What’s different about labs?
What can be done in labs better than in lectures? Much
research answers “everything”, but here are a few
specifics. Specifics for science labs are listed below!
- Teach professional attitudes
- Personal interaction with students. Learn their majors,
past experience, plans for the future, . .
- Learning to distrust data!! And theory!!
- How to do sanity checks on data and theory
- How to deal with imperfection!
- Lab reports
- Experimental design
- Data analyses
- Students can develop confidence in their own ideas and
- Your students can learn many more real world tools than
they could just listening to lectures.
- Morals for any type of lab:
- Don’t give up!
- Keep Thinking!
- Do your best, and be proud of it.
- Show class!
- Keep your cool!
What’s fun about labs?
- You can interact with students.
- You can try different approaches to teaching and experimenting.
Lectures tend to leave you lecturing!
- With much more time in a block, you can try class activities
not practical in a one hour lecture section.
- Students can be creative.
- Students can see their own ideas carried out!
- Students can watch as their skills develop noticeably.
Labs are taught in many disciplines and for many reasons.
There might seem to be little in common between football practice
and labs being done by a biology post doc. However these labs
may have more in common than physics labs being carried out in adjacent
rooms for Liberal Art students and for Physics majors. Let
me discuss the objectives of various types of labs:
1. Training (vs. Education):
Perhaps the majority of "labs" are training
in the sense that they are intended to install specific skills,
either physical or mental. This is in contrast to "education"

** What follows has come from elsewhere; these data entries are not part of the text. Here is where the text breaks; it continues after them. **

theorem addCarry_addsCarry (s : State) (m : Byte) (n : Nat) : AddsCarry s (.next (addCarry m (s.advance n))) m n := by
  have hcin : (checkFlag .c s.p).toNat = carryIn s := congrArg Bool.toNat (checkFlag_eq_getLsbD .c s.p)
  set r := adc8 s.a m (checkFlag .c s.p) with hr
  have hbit {k : Nat} (hk : k < 8) : (assignFlag .v r.overflow (assignFlag .c r.carry s.p)).getLsbD k
      = if k = 6 then r.overflow else if k = 0 then r.carry else s.p.getLsbD k := by
    rw [getLsbD_assignFlag .v _ _ hk, getLsbD_assignFlag .c _ _ hk]
    rfl
  have hflags := flagsAre_setNZ (p := s.p) (hbit (k := 0) (by decide)) (hbit (k := 6) (by decide))
    (fun k hlo hhi => by rw [hbit (by omega), if_neg (by omega), if_neg (by omega)]) r.sum
  have hcarry : r.carry = decide (256 ≤ s.a.toNat + m.toNat + carryIn s) := by rw [hr, adc8_carry, hcin]
  have hoverflow : r.overflow = decide (s.a.toInt + m.toInt + (carryIn s : Int) < -128
      ∨ 127 < s.a.toInt + m.toInt + (carryIn s : Int)) := by
    rw [Bool.eq_iff_iff, decide_eq_true_iff, hr, overflow_iff_out_of_range, hcin]
  have hsum : r.sum.toNat = (s.a.toNat + m.toNat + carryIn s) % 256 := by rw [hr, toNat_adc8_sum, hcin]
  refine ⟨_, rfl, hsum, ⟨rfl, rfl, rfl, rfl, rfl⟩, ?_, pastBytes_advance s n, fun _ => rfl⟩
  rw [← hcarry, ← hoverflow]
  exact hflags

/-- Settles O38: in each form ADC adds to A. -/
theorem adcResult : Obligations.AdcResult := fun s =>
  have adc := addCarry_addsCarry s
  ⟨fun d => adc d 2, fun _ => adc _ 2, fun _ => adc _ 2, fun _ => adc _ 3, fun _ => adc _ 3, fun _ => adc _ 3,
    fun _ => adc _ 2, fun _ => adc _ 2⟩

/-! ### The register operations -/

theorem toNat_inc8 (v : Byte) : (inc8 v).toNat = (v.toNat + 1) % 256 :=
  BitVec.toNat_add v 1#8

theorem toNat_dec8 (v : Byte) : (dec8 v).toNat = (v.toNat + 255) % 256 := by
  rw [dec8, BitVec.toNat_sub, Nat.add_comm]
  rfl

/-- Settles O41: each loads its register with the register one up or one down. -/
theorem incDecResult : Obligations.IncDecResult := fun s =>
  ⟨⟨inc8 s.x, toNat_inc8 s.x, loadX_writesRegs s _ 1⟩, ⟨inc8 s.y, toNat_inc8 s.y, loadY_writesRegs s _ 1⟩,
    ⟨dec8 s.x, toNat_dec8 s.x, loadX_writesRegs s _ 1⟩, ⟨dec8 s.y, toNat_dec8 s.y, loadY_writesRegs s _ 1⟩⟩

/-- Settles O42: TAX loads X with A. -/
theorem taxResult : Obligations.TaxResult := fun s => loadX_writesRegs s s.a 1

/-! ### Control flow -/

/-- Settles O43: the target is the word at the pointer. -/
theorem jmpResult : Obligations.JmpResult := by
  intro s a
  have htarget : (s.mem.readWord a).toNat = byteNat s a.toNat + 256 * byteNat s ((a.toNat + 1) % 65536) := by
    rw [toNat_readWord, byteNat, BitVec.ofNat_toNat, BitVec.setWidth_eq]
    rfl
  exact ⟨_, rfl, htarget, ⟨rfl, rfl, rfl, rfl, rfl⟩, rfl, fun _ => rfl⟩

/-- The branch adder in numbers: the signed displacement, mod 65536. -/
theorem toNat_branchTarget (pc : Addr) (d : Byte) :
    ((branchTarget pc d).toNat : Int) = ((pc.toNat : Int) + d.toInt) % 65536 := by
  have hext : (sext16 d).toInt = d.toInt := toInt_sext16 d
  rw [BitVec.toInt_eq_toNat_cond] at hext
  rw [branchTarget, BitVec.toNat_add]
  split at hext <;> omega

theorem exec_bne (s : State) (d : Byte) :
    exec (.bne d) s
      = .next ((s.advance 2).setPc (if checkFlag .z s.p then s.pc + 2#16 else branchTarget (s.pc + 2#16) d)) := by
  rw [exec_eq_after, after]
  simp only [Instr.mnemonic, Instr.parts, act, branchNotEqual_eq]
  rfl

/-- Settles O44: with Z clear the branch adder, with Z set the next instruction. -/
theorem bneResult : Obligations.BneResult := by
  intro s d
  refine ⟨_, exec_bne s d, fun hz => ?taken, fun hz => ?notTaken, ⟨rfl, rfl, rfl, rfl, rfl⟩, rfl, fun _ => rfl⟩
  case taken =>
    have hz' : checkFlag .z s.p = false := (checkFlag_eq_getLsbD .z s.p).trans hz
    rw [State.setPc_pc, hz', if_neg Bool.false_ne_true, toNat_branchTarget, BitVec.toNat_add,
      show (2#16).toNat = 2 from rfl]
    omega
  case notTaken =>
    have hz' : checkFlag .z s.p = true := (checkFlag_eq_getLsbD .z s.p).trans hz
    rw [hz', if_pos rfl]
    exact pastBytes_advance s 2

/-- Settles O45: HLT clears RUN at the state past it. -/
theorem hltResult : Obligations.HltResult := fun s =>
  ⟨_, rfl, rfl, pastBytes_advance s 1, rfl, rfl, rfl, rfl, rfl, fun _ => rfl⟩

end Sys2Proof.Proofs
end

section
/-! SUPPORT. The addresses of the pointer modes and of the instructions (41_addressing_modes.md R103 to R112), and when a
page is crossed (R114). -/

namespace Sys2Proof.Proofs

open Sys2Proof.Machine Sys2Proof.Safety

/-! ### Pointers -/

theorem byteAt_toNat (s : State) (k : Addr) : (s.byteAt k).toNat = byteNat s k.toNat := by
  rw [byteNat, BitVec.ofNat_toNat, BitVec.setWidth_eq]

/-- A zero-page pointer in numbers: its high byte is one cell on, or with the wrap one cell on within the page. -/
theorem toNat_zpPointer (wrap : Bool) (s : State) (z : Byte) :
    (zpPointer wrap s.mem z).toNat
      = byteNat s z.toNat + 256 * byteNat s (if wrap then (z.toNat + 1) % 256 else z.toNat + 1) := by
  have hz := z.isLt
  have hlow : (s.mem.readByte (zext16 z)).toNat = byteNat s z.toNat := by rw [← toNat_zext16 z]; exact byteAt_toNat s _
  cases wrap with
  | true =>
    have hhigh : (s.mem.readByte (zext16 (z + 1#8))).toNat = byteNat s ((z.toNat + 1) % 256) := by
      have hnext : (zext16 (z + 1#8)).toNat = (z.toNat + 1) % 256 := toNat_zext16_add z 1#8
      rw [← hnext]
      exact byteAt_toNat s _
    rw [zpPointer, if_pos rfl, if_pos rfl, toNat_joinBytes, hlow, hhigh]
  | false =>
    have hnext : (zext16 z + 1#16).toNat = z.toNat + 1 := by
      have hext := toNat_zext16 z
      bv_omega
    have hhigh : (s.mem.readByte (zext16 z + 1#16)).toNat = byteNat s (z.toNat + 1) := by
      rw [← hnext]
      exact byteAt_toNat s _
    rw [zpPointer, if_neg Bool.false_ne_true, if_neg Bool.false_ne_true, Memory.readWord, toNat_joinBytes, hlow, hhigh]

/-- The page of a pointer is its high byte. -/
theorem zpPointer_page (wrap : Bool) (s : State) (z : Byte) :
    (zpPointer wrap s.mem z).toNat / 256 = byteNat s (if wrap then (z.toNat + 1) % 256 else z.toNat + 1) := by
  have hlow : byteNat s z.toNat < 256 := BitVec.isLt _
  rw [toNat_zpPointer]
  omega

where developing generalized skills and thought processes is
Naturally, there is considerable overlap. A welder
should be able to generalize a bit to different pipe sizes,
etc., while even a very sophisticated chemist needs good habits
while working with toxic chemicals.
The teacher of a laboratory course probably should carefully
consider what they desire to teach in the way of education or
training. It may be best to take a break from sophisticated
considerations occasionally to master some of the tools of the
experimentalist trade. In the case of physics, experimentalists
need to know how to use oscilloscopes, signal generators, interface
computers, build simple amplifiers, etc. These topics
aren't (for this purpose) examples of electricity and magnetism
but are simply tools of the trade.
On the other hand, training can be made more valuable
by "education". I suspect a welding instructor
might occasionally take a break from the skills of welding to
contrast other methods of fastening: gluing, bolts, rivets,
. . . (not to mention the various kinds of welding: arc, gas,
electron beam, . . .). This diversion is not to train experts
in other techniques but to give the students a wider view so
they may recognize when some other technique (or combination
of techniques) is more appropriate - education!
2. Doing Research
In these labs the students are actually doing research
to find out something new. The research may not look fundamental
to someone experienced in the field, but it is designed to be
near the limits of the capabilities of the students involved.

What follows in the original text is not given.